*** Begin section ***
@[simp] theorem intentNotSent_supply (s : State) :
    (intentNotSent s).supply = { s.supply with intent := .none, formWaits := true } := rfl

@[simp] theorem intentNotSent_gates (s : State) :
    (intentNotSent s).gates = s.gates := rfl

@[simp] theorem intentNotSent_lights (s : State) :
    (intentNotSent s).lights = s.lights := rfl

@[simp] theorem intentNotSent_signs (s : State) :
    (intentNotSent s).signs = s.signs := rfl

@[simp] theorem intentNotSent_tool (s : State) :
    (intentNotSent s).tool = s.tool := rfl

@[simp] theorem intentNotSent_free (s : State) :
    (intentNotSent s).free = s.free := rfl

@[simp] theorem intentNotSent_pending (s : State) :
    (intentNotSent s).pending = s.pending := rfl

@[simp] theorem placeMarker_now (s : State) :
    (placeMarker s).now = s.now := rfl

@[simp] theorem placeMarker_mode (s : State) :
    (placeMarker s).mode = s.mode := rfl

@[simp] theorem placeMarker_startup (s : State) :
    (placeMarker s).startup = s.startup := rfl

@[simp] theorem placeMarker_fallback (s : State) :
    (placeMarker s).fallback = s.fallback := rfl

@[simp] theorem placeMarker_meas (s : State) :
    (placeMarker s).meas = s.meas := rfl

@[simp] theorem placeMarker_inputs (s : State) :
    (placeMarker s).inputs = s.inputs := rfl

@[simp] theorem placeMarker_stage (s : State) :
    (placeMarker s).stage = s.stage := rfl

@[simp] theorem placeMarker_pumps (s : State) :
    (placeMarker s).pumps = s.pumps := rfl

@[simp] theorem placeMarker_peers (s : State) :
    (placeMarker s).peers = s.peers := rfl

@[simp] theorem placeMarker_supply (s : State) :
    (placeMarker s).supply = s.supply := rfl

@[simp] theorem placeMarker_gates (s : State) :
    (placeMarker s).gates = s.gates := rfl

@[simp] theorem placeMarker_lights (s : State) :
    (placeMarker s).lights = s.lights := rfl

@[simp] theorem placeMarker_signs (s : State) :
    (placeMarker s).signs = s.signs := rfl

@[simp] theorem placeMarker_tool (s : State) :
    (placeMarker s).tool = s.tool := rfl

@[simp] theorem placeMarker_free (s : State) :
    (placeMarker s).free = s.free := rfl

@[simp] theorem placeMarker_pending (s : State) :
    (placeMarker s).pending = s.pending := rfl

@[simp] theorem reportEnded_now (s : State) :
    (reportEnded s).now = s.now := rfl

@[simp] theorem reportEnded_mode (s : State) :
    (reportEnded s).mode = s.mode := rfl

@[simp] theorem reportEnded_startup (s : State) :
    (reportEnded s).startup = s.startup := rfl

@[simp] theorem reportEnded_fallback (s : State) :
    (reportEnded s).fallback = s.fallback := rfl

@[simp] theorem reportEnded_meas (s : State) :
    (reportEnded s).meas = s.meas := rfl

@[simp] theorem reportEnded_inputs (s : State) :
    (reportEnded s).inputs = s.inputs := rfl

@[simp] theorem reportEnded_stage (s : State) :
    (reportEnded s).stage = s.stage := rfl

@[simp] theorem reportEnded_pumps (s : State) :
    (reportEnded s).pumps = s.pumps := rfl

@[simp] theorem reportEnded_peers (s : State) :
    (reportEnded s).peers = s.peers := rfl

@[simp] theorem reportEnded_supply (s : State) :
    (reportEnded s).supply = s.supply := rfl

@[simp] theorem reportEnded_gates (s : State) :
    (reportEnded s).gates = s.gates := rfl

@[simp] theorem reportEnded_lights (s : State) :
    (reportEnded s).lights = s.lights := rfl

@[simp] theorem reportEnded_signs (s : State) :
    (reportEnded s).signs = s.signs := rfl

@[simp] theorem reportEnded_tool (s : State) :
    (reportEnded s).tool = s.tool := rfl

@[simp] theorem reportEnded_free (s : State) :
    (reportEnded s).free = s.free := rfl

@[simp] theorem reportEnded_pending (s : State) :
    (reportEnded s).pending = s.pending := rfl

@[simp] theorem releaseLine_now (s : State) :
    (releaseLine s).now = s.now := rfl

@[simp] theorem releaseLine_mode (s : State) :
    (releaseLine s).mode = s.mode := rfl

@[simp] theorem releaseLine_startup (s : State) :
    (releaseLine s).startup = s.startup := rfl

@[simp] theorem releaseLine_fallback (s : State) :
    (releaseLine s).fallback = s.fallback := rfl

@[simp] theorem releaseLine_meas (s : State) :
    (releaseLine s).meas = s.meas := rfl

@[simp] theorem releaseLine_inputs (s : State) :
    (releaseLine s).inputs = s.inputs := rfl

@[simp] theorem releaseLine_stage (s : State) :
    (releaseLine s).stage = s.stage := rfl

@[simp] theorem releaseLine_pumps (s : State) :
    (releaseLine s).pumps = s.pumps := rfl

@[simp] theorem releaseLine_line (s : State) :
    (releaseLine s).line = { s.line with sending := none } := rfl

@[simp] theorem releaseLine_peers (s : State) :
    (releaseLine s).peers = s.peers := rfl

@[simp] theorem releaseLine_supply (s : State) :
    (releaseLine s).supply = s.supply := rfl

@[simp] theorem releaseLine_gates (s : State) :
    (releaseLine s).gates = s.gates := rfl

@[simp] theorem releaseLine_lights (s : State) :
    (releaseLine s).lights = s.lights := rfl

@[simp] theorem releaseLine_signs (s : State) :
    (releaseLine s).signs = s.signs := rfl

@[simp] theorem releaseLine_tool (s : State) :
    (releaseLine s).tool = s.tool := rfl

@[simp] theorem releaseLine_free (s : State) :
    (releaseLine s).free = s.free := rfl

@[simp] theorem releaseLine_pending (s : State) :
    (releaseLine s).pending = s.pending := rfl

@[simp] theorem withdrawShedCalls_now (s : State) :
    (withdrawShedCalls s).now = s.now := rfl

@[simp] theorem withdrawShedCalls_mode (s : State) :
    (withdrawShedCalls s).mode = s.mode := rfl

@[simp] theorem withdrawShedCalls_startup (s : State) :
    (withdrawShedCalls s).startup = s.startup := rfl

@[simp] theorem withdrawShedCalls_fallback (s : State) :
    (withdrawShedCalls s).fallback = s.fallback := rfl

@[simp] theorem withdrawShedCalls_meas (s : State) :
    (withdrawShedCalls s).meas = s.meas := rfl

@[simp] theorem withdrawShedCalls_inputs (s : State) :
    (withdrawShedCalls s).inputs = s.inputs := rfl

@[simp] theorem withdrawShedCalls_stage (s : State) :
    (withdrawShedCalls s).stage = s.stage := rfl

@[simp] theorem withdrawShedCalls_pumps (s : State) :
    (withdrawShedCalls s).pumps = s.pumps := rfl

@[simp] theorem withdrawShedCalls_peers (s : State) :
    (withdrawShedCalls s).peers = s.peers := rfl

@[simp] theorem withdrawShedCalls_supply (s : State) :
    (withdrawShedCalls s).supply = s.supply := rfl

@[simp] theorem withdrawShedCalls_gates (s : State) :
    (withdrawShedCalls s).gates = s.gates := rfl

@[simp] theorem withdrawShedCalls_lights (s : State) :
    (withdrawShedCalls s).lights = s.lights := rfl

@[simp] theorem withdrawShedCalls_signs (s : State) :
    (withdrawShedCalls s).signs = s.signs := rfl

@[simp] theorem withdrawShedCalls_tool (s : State) :
    (withdrawShedCalls s).tool = s.tool := rfl

@[simp] theorem withdrawShedCalls_free (s : State) :
    (withdrawShedCalls s).free = s.free := rfl

@[simp] theorem withdrawShedCalls_pending (s : State) :
    (withdrawShedCalls s).pending = s.pending := rfl

@[simp] theorem dropOwnReservation_now (s : State) :
    (dropOwnReservation s).now = s.now := rfl

@[simp] theorem dropOwnReservation_mode (s : State) :
    (dropOwnReservation s).mode = s.mode := rfl

@[simp] theorem dropOwnReservation_startup (s : State) :
    (dropOwnReservation s).startup = s.startup := rfl

@[simp] theorem dropOwnReservation_fallback (s : State) :
    (dropOwnReservation s).fallback = s.fallback := rfl

@[simp] theorem dropOwnReservation_meas (s : State) :
    (dropOwnReservation s).meas = s.meas := rfl

@[simp] theorem dropOwnReservation_inputs (s : State) :
    (dropOwnReservation s).inputs = s.inputs := rfl

@[simp] theorem dropOwnReservation_stage (s : State) :
    (dropOwnReservation s).stage = s.stage := rfl

@[simp] theorem dropOwnReservation_pumps (s : State) :
    (dropOwnReservation s).pumps = s.pumps := rfl

@[simp] theorem dropOwnReservation_line (s : State) :
    (dropOwnReservation s).line = s.line := rfl

@[simp] theorem dropOwnReservation_supply (s : State) :
    (dropOwnReservation s).supply = s.supply := rfl

@[simp] theorem dropOwnReservation_gates (s : State) :
    (dropOwnReservation s).gates = s.gates := rfl

@[simp] theorem dropOwnReservation_lights (s : State) :
    (dropOwnReservation s).lights = s.lights := rfl

@[simp] theorem dropOwnReservation_signs (s : State) :
    (dropOwnReservation s).signs = s.signs := rfl

@[simp] theorem dropOwnReservation_tool (s : State) :
    (dropOwnReservation s).tool = s.tool := rfl

@[simp] theorem dropOwnReservation_free (s : State) :
    (dropOwnReservation s).free = s.free := rfl

@[simp] theorem dropOwnReservation_pending (s : State) :
    (dropOwnReservation s).pending = s.pending := rfl

@[simp] theorem sampleInputs_now (s : State) (pins : Pins) :
    (sampleInputs pins s).now = s.now := rfl

@[simp] theorem sampleInputs_mode (s : State) (pins : Pins) :
    (sampleInputs pins s).mode = s.mode := rfl

@[simp] theorem sampleInputs_startup (s : State) (pins : Pins) :
    (sampleInputs pins s).startup = s.startup := rfl

@[simp] theorem sampleInputs_fallback (s : State) (pins : Pins) :
    (sampleInputs pins s).fallback = s.fallback := rfl

@[simp] theorem sampleInputs_meas (s : State) (pins : Pins) :
    (sampleInputs pins s).meas = s.meas := rfl

@[simp] theorem sampleInputs_stage (s : State) (pins : Pins) :
    (sampleInputs pins s).stage = s.stage := rfl

@[simp] theorem sampleInputs_pumps (s : State) (pins : Pins) :
    (sampleInputs pins s).pumps = s.pumps := rfl

@[simp] theorem sampleInputs_line (s : State) (pins : Pins) :
    (sampleInputs pins s).line = s.line := rfl

@[simp] theorem sampleInputs_peers (s : State) (pins : Pins) :
    (sampleInputs pins s).peers = s.peers := rfl

@[simp] theorem sampleInputs_supply (s : State) (pins : Pins) :
    (sampleInputs pins s).supply = s.supply := rfl

@[simp] theorem sampleInputs_gates (s : State) (pins : Pins) :
    (sampleInputs pins s).gates = s.gates := rfl

@[simp] theorem sampleInputs_lights (s : State) (pins : Pins) :
    (sampleInputs pins s).lights = s.lights := rfl

@[simp] theorem sampleInputs_signs (s : State) (pins : Pins) :
    (sampleInputs pins s).signs = s.signs := rfl

@[simp] theorem sampleInputs_tool (s : State) (pins : Pins) :
    (sampleInputs pins s).tool = s.tool := rfl

@[simp] theorem sampleInputs_free (s : State) (pins : Pins) :
    (sampleInputs pins s).free = s.free := rfl

@[simp] theorem sampleInputs_pending (s : State) (pins : Pins) :
    (sampleInputs pins s).pending = s.pending := rfl

@[simp] theorem fallbackSample_now (s : State) (pins : Pins) :
    (fallbackSample pins s).now = s.now := rfl

@[simp] theorem fallbackSample_mode (s : State) (pins : Pins) :
    (fallbackSample pins s).mode = s.mode := rfl

@[simp] theorem fallbackSample_startup (s : State) (pins : Pins) :
    (fallbackSample pins s).startup = s.startup := rfl

@[simp] theorem fallbackSample_fallback (s : State) (pins : Pins) :
    (fallbackSample pins s).fallback = s.fallback := rfl

@[simp] theorem fallbackSample_meas (s : State) (pins : Pins) :
    (fallbackSample pins s).meas = { s.meas with sampleFrom := some s.now } := rfl

@[simp] theorem fallbackSample_stage (s : State) (pins : Pins) :
    (fallbackSample pins s).stage = s.stage := rfl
*** End section ***
• _WORK TASK_: Write out every line in the data that holds the string "none".

• _RESPONSE FOR THIS EXERCISE_:
    (intentNotSent s).supply = { s.supply with intent := .none, formWaits := true } := rfl
    (releaseLine s).line = { s.line with sending := none } := rfl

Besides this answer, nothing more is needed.